/-- Page writes queued at a core, the last one raising an arrival counter for a multicast load: once per page set, the
set of a page being complete with its last write; `ack` names the multicast load that waits for them. -/
def CoreState.queueWrites (k : CoreState) (ws : List PageWrite) (arr : Option Nat) (ack : Option (Nat × Nat)) : CoreState :=
  let marked := (ws.zip (List.range ws.length)).map (fun p =>
    let last := !(ws.drop (p.2 + 1)).any (fun x => x.page == p.1.page)
    { p.1 with arr := if last then arr else none, ack := ack })
  { k with pageWrites := k.pageWrites ++ marked }

/-! ## LDW -/

/-- The fields that LDW and MCAST kind 1 share. -/
structure LdwWord where
  form : Nat
  handle : Nat
  sag : Nat
  pag : Nat
  nblk : Nat
  bnd : Nat
  wag : Nat
  refs : List Nat
  deriving DecidableEq, Repr

/-- The fields of an LDW word. WAG is read for FORM 1 alone. -/
def ldwWord (w : W64) : LdwWord where
  form := field w 7 6
  handle := field w 15 8
  sag := field w 19 16
  pag := field w 23 20
  nblk := field w 31 24
  bnd := field w 35 32
  wag := field w 50 47
  refs := [field w 19 16, field w 23 20, field w 40 37] ++ if field w 7 6 = 1 then [field w 50 47] else []

/-- The zero-map test of an LDW (R162, R163). -/
inductive ZbTest where
  | out
  | skip
  | go
  deriving DecidableEq, Repr

/-- ZB, ZAG and ZN of an LDW under SKIP. -/
def CoreState.zbTest (c : Nat) (k : CoreState) (skip : Bool) (w : W64) : ZbTest :=
  let z := agRef c k (field w 40 37)
  let n := field w 46 41 + 1
  if field w 36 36 = 0 ∨ !skip then .go
  else if !agIn z 1023 1 || decide (1024 < z.toNat + n) then .out
  else if (List.range n).all (fun i => k.zeroMap.getLsbD (z.toNat + i)) then .skip
  else .go

/-- A multicast load is outstanding until its targets have acknowledged it, which is when their page writes have been done
(R225); its number. -/
def State.mcastAck (s : State) (c : Nat) (mc done : Bool) : Option (Nat × Nat) × State :=
  if mc then
    let o := s.outstAdd c false false done
    (some (c, o.1), o.2)
  else (none, s)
------------------------------------
### What you should do
Please copy every line of the material exactly.

### Solution for this exercise
/-- Page writes queued at a core, the last one raising an arrival counter for a multicast load: once per page set, the
set of a page being complete with its last write; `ack` names the multicast load that waits for them. -/
def CoreState.queueWrites (k : CoreState) (ws : List PageWrite) (arr : Option Nat) (ack : Option (Nat × Nat)) : CoreState :=
  let marked := (ws.zip (List.range ws.length)).map (fun p =>
    let last := !(ws.drop (p.2 + 1)).any (fun x => x.page == p.1.page)
    { p.1 with arr := if last then arr else none, ack := ack })
  { k with pageWrites := k.pageWrites ++ marked }

/-! ## LDW -/

/-- The fields that LDW and MCAST kind 1 share. -/
structure LdwWord where
  form : Nat
  handle : Nat
  sag : Nat
  pag : Nat
  nblk : Nat
  bnd : Nat
  wag : Nat
  refs : List Nat
  deriving DecidableEq, Repr

/-- The fields of an LDW word. WAG is read for FORM 1 alone. -/
def ldwWord (w : W64) : LdwWord where
  form := field w 7 6
  handle := field w 15 8
  sag := field w 19 16
  pag := field w 23 20
  nblk := field w 31 24
  bnd := field w 35 32
  wag := field w 50 47
  refs := [field w 19 16, field w 23 20, field w 40 37] ++ if field w 7 6 = 1 then [field w 50 47] else []

/-- The zero-map test of an LDW (R162, R163). -/
inductive ZbTest where
  | out
  | skip
  | go
  deriving DecidableEq, Repr

/-- ZB, ZAG and ZN of an LDW under SKIP. -/
def CoreState.zbTest (c : Nat) (k : CoreState) (skip : Bool) (w : W64) : ZbTest :=
  let z := agRef c k (field w 40 37)
  let n := field w 46 41 + 1
  if field w 36 36 = 0 ∨ !skip then .go
  else if !agIn z 1023 1 || decide (1024 < z.toNat + n) then .out
  else if (List.range n).all (fun i => k.zeroMap.getLsbD (z.toNat + i)) then .skip
  else .go

/-- A multicast load is outstanding until its targets have acknowledged it, which is when their page writes have been done
(R225); its number. -/
def State.mcastAck (s : State) (c : Nat) (mc done : Bool) : Option (Nat × Nat) × State :=
  if mc then
    let o := s.outstAdd c false false done
    (some (c, o.1), o.2)
  else (none, s)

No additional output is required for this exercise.